The data revealed that the combination of pertuzumab, Herceptin (trastuzumab) and docetaxel was associated with progression-free survival of 18.4 months, compared to 12.4 months from Herceptin and docetaxel alone, a 38 per cent improvement.

The objective response rate in the trial was 80.2 per cent for patients receiving the triple combination and 69.3 per cent in the Herceptin and docetaxel group. Meanwhile, pertuzumab also seemed to be well-tolerated, with no increase in cardiovascular side effects compared to the comparator therapy.

While Herceptin was a major advance in HER2-positive breast cancer - and a spectacular success for Roche with sales of $6.8bn last year - most cases of advanced disease eventually progress despite treatment with the drug.
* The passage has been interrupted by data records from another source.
-- ==== Sys2Proof/Tests/Slice0.lean ====
section
/-! SUPPORT. The model's own tests: ill-formed commands that the checks refuse, for every statement with hypotheses a state and
operands that meet them, and results that the specification works out. -/

namespace Sys2Proof.Tests

open Sys2Proof Sys2Proof.Machine

-- One proof after another: each is checked by the kernel as it stands, and many at once would each hold a stack of their own.
set_option Elab.async false

/-! The states that the tests stand on. -/

/-- Stand 0 of the tests: both links, every context, cluster 0. -/
def tCfg : StandCfg :=
  { StandCfg.unused with
    enabled := true, h0 := true, contexts := 0xffff, clusters := [0], deckMib := 16, blazeK := 4, replayMax := 2,
    commitWaitMs := 10, budgetGib := 4, reduceStageMib := 1, carryMib := 1, lateMinUs := 10, lateMaxUs := 100 }

/-- A device with stand 0 in use and one port, port 0, that leads to device 2. -/
def tImg : ImageCfg :=
  { ImageCfg.absent with
    stands := [(0, tCfg)], deviceId := 1, powerLimitW := 1000, saplingSteps := 3, txnTimeoutMs := 5,
    ports := [(0, { PortCfg.unused with enabled := true })], routes := [(2, ⟨true, 0, false, 0⟩)] }

/-- Power in, every unit's domain off. -/
def tPowered : State := { State.reset with power := { PowerSt.reset with good := true } }

/-- The module runs: management power is on, the milestones are reached, link H0 is up. -/
def tOn : State :=
  { tPowered with
    power := { PowerSt.reset with good := true, domains := [(18, { Domain.reset with on := true })] },
    boot := { BootRegs.reset with imageVerified := true, hbmTrained := true, fabricReady := true, standsReady := true },
    img := tImg, link0 := { HostLink.reset with up := true, bar4Log2 := 4 } }

/-- The same before its image is verified. -/
def tEarly : State := { tOn with boot := BootRegs.reset, img := ImageCfg.absent }

/-- The running module with stand 0 as given. -/
def tStand (x : StandSt) : State := { tOn with stands := [(0, x)] }

/-- A little-endian field of `n` bytes. -/
def tLe : Nat → Nat → List Byte
  | 0, _ => []
  | n + 1, v => BitVec.ofNat 8 v :: tLe n (v / 256)

/-- A command of `n` flits (spec/02 Table 2-9): its opcode, flags, SEQ, and its body from byte 16 on. -/
def tCommand (op flags n seq : Nat) (body : List Byte) : List Byte :=
  let h := tLe 1 op ++ tLe 1 flags ++ tLe 2 n ++ tLe 4 0 ++ tLe 4 seq ++ tLe 4 0 ++ body
  h ++ List.replicate (64 * n - h.length) 0

/-- A packet that passed its header checks. -/
def tPacket (op flags : Nat) (body : List Byte) : Packet := ⟨tCommand op flags 1 7 body, .h0, 0⟩

/-- Stand 0 with one packet at the head of its chute. -/
def tHead (p : Packet) : State := tStand { StandSt.reset with chute := { Chute.reset with packets := [p], tail := 1, tailCopy := 1 } }

/-- A command in flight of stand 0 at a stage. -/
def tCmd (op : Nat) (stage : Stage) (body : List Byte) : Cmd :=
  { ticket := 5, bytes := tCommand op 0 1 7 body, link := .h0, slot := some 3, replay := false, inst := 0, step := none,
    seeds := (0, 0, 0), stage := stage, statuses := [], tStart := 0, stream := 0, mism := 0, recomp := 0, pay := [], todo := [],
    accFaults := [], laneFaults := [], keptIn := [], fetched := [], lost := [] }

/-- Stand 0 with one command in flight. -/
def tFlight (c : Cmd) : State := tStand { StandSt.reset with inflight := [c] }

/-- The state that a command leaves, the same state where it leaves none. -/
def tAfter (c : Instr) (s : State) : State :=
  match exec c s with
  | .next t => t
  | _ => s

/-! Ill-formed commands: one for each check. -/

theorem test_wf_domain : (Instr.domainSwitchOn 20).wellFormed = false := by decide
theorem test_wf_regulation : (Instr.domainRegulationTimeout 20).wellFormed = false := by decide
theorem test_wf_phase : (Instr.phaseFault 0 14).wellFormed = false ∧ (Instr.phaseFault 20 0).wellFormed = false := by decide
theorem test_wf_die : (Instr.tempMonitorExcursion 32 0).wellFormed = false ∧
    (Instr.junctionHoldRelease 32).wellFormed = false := by decide
theorem test_wf_volt : (Instr.voltageMonitorExcursion 20 true).wellFormed = false := by decide
theorem test_wf_stack : (Instr.stackTempSample 32 0).wellFormed = false ∧ (Instr.throttleStepLeave 32).wellFormed = false ∧
    (Instr.refreshRateRestore 32).wellFormed = false ∧ (Instr.hbmRefresh 32).wellFormed = false ∧
    (Instr.repairMove 32 0).wellFormed = false := by decide
theorem test_wf_zone : (Instr.thermalPredictorSample 8).wellFormed = false := by decide
theorem test_wf_stand : (Instr.chuteWrite .h0 64 0 []).wellFormed = false ∧ (Instr.commandIssue 64).wellFormed = false ∧
    (Instr.matmul 64 0).wellFormed = false ∧ (Instr.commit 64 0).wellFormed = false ∧
    (Instr.rollback ⟨64, []⟩).wellFormed = false := by decide
theorem test_wf_slot : (Instr.resRelease .h0 0 256 0).wellFormed = false := by decide
theorem test_wf_width : (Instr.registerWrite .h0 0 2 0).wellFormed = false := by decide
theorem test_wf_lane : (Instr.laneReexecution (.vector 0) 1024 none 0 0).wellFormed = false := by decide
theorem test_wf_tile : (Instr.tapTile 0 0 0 2048).wellFormed = false ∧ (Instr.tapTile 0 0 360 0).wellFormed = false := by decide
theorem test_wf_cluster : (Instr.coreHandover 72 0 true).wellFormed = false ∧ (Instr.coreHandover 0 4 true).wellFormed = false ∧
    (Instr.cruiseStep 72).wellFormed = false := by decide
theorem test_wf_array : (Instr.columnRemap 1440 0).wellFormed = false ∧ (Instr.columnRemap 0 65).wellFormed = false := by decide
theorem test_wf_core : (Instr.cruiseOverdue 360).wellFormed = false := by decide
theorem test_wf_landing : (Instr.landingCruise 8 0 none).wellFormed = false ∧ (Instr.landingCruise 0 16 none).wellFormed = false ∧
    (Instr.hbmScrub 8 0).wellFormed = false ∧ (Instr.flumeBurstSample 0 66 0 false).wellFormed = false := by decide
theorem test_wf_port : (Instr.subst 28 0).wellFormed = false ∧ (Instr.subst 0 8).wellFormed = false ∧
    (Instr.nak 0 4096).wellFormed = false ∧ (Instr.hello 0 0 64).wellFormed = false := by decide
theorem test_wf_tag : (Instr.txnTimeout 0 4096).wellFormed = false := by decide
theorem test_wf_bond : (Instr.lock 12 []).wellFormed = false ∧ (Instr.lock 0 [(28, 0)]).wellFormed = false  := by decide
theorem test_wf_die_link : (Instr.dieLinkFlit 0 18 [] true).wellFormed = false ∧
    (Instr.dieLinkLaneFail 0 0 34).wellFormed = false ∧ (Instr.dieLinkFlit 32 0 [] true).wellFormed = false := by decide
theorem test_wf_context : (Instr.contextResetRequest .h0 0 16).wellFormed = false := by decide
theorem test_wf_management : (Instr.entdaa 128).wellFormed = false ∧ (Instr.challenge 3 []).wellFormed = false ∧
    (Instr.getCertificate 0 8 0 0).wellFormed = false ∧ (Instr.logRead (.mbox 4)).wellFormed = false ∧
    (Instr.monitorBackInRange 0 0).wellFormed = false := by decide

/-- The table gives no row bits, so no word spells a command. -/
theorem test_no_word (n w : Nat) : decodeTableWord n w = none := rfl

/-! Witnesses: states and operands that meet the hypotheses of the statements. -/

theorem wit_StepRunsFront : ({ tOn with pending := [.powerGood, .sleep] } : State).pending = .powerGood :: [.sleep] := rfl

theorem wit_InvariantKept : State.reset.Inv ∧ step State.reset = .next (tick State.reset) :=
  ⟨⟨⟨by decide, by decide⟩, fun _ _ => rfl, ⟨by decide, by decide, by decide⟩, fun _ => rfl⟩, rfl⟩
For that reason there has been considerable excitement over the potential of pertuzumab because it targets HER2 in a different and complementary way to Herceptin.

There are preliminary signs in CLEOPATRA that this optimism may be well-founded. Specifically, there was a trend towards improved overall survival with pertuzumab which, if confirmed in additional follow-up, could represent a significant advance over current therapy. Those data are due in 2013.

"These results show we may soon improve on the current standard of care, Herceptin plus chemotherapy, to further help people with this advanced form of the disease," said Hal Barron, Roche's chief medical officer and head of global product development.

Analysts have suggested that if pertuzumab can fulfil its potential in HER2-positive breast cancer it could achieve sales of around $2bn, helping to support Roche's oncology franchise when Herceptin starts to lose patent protection in 2015.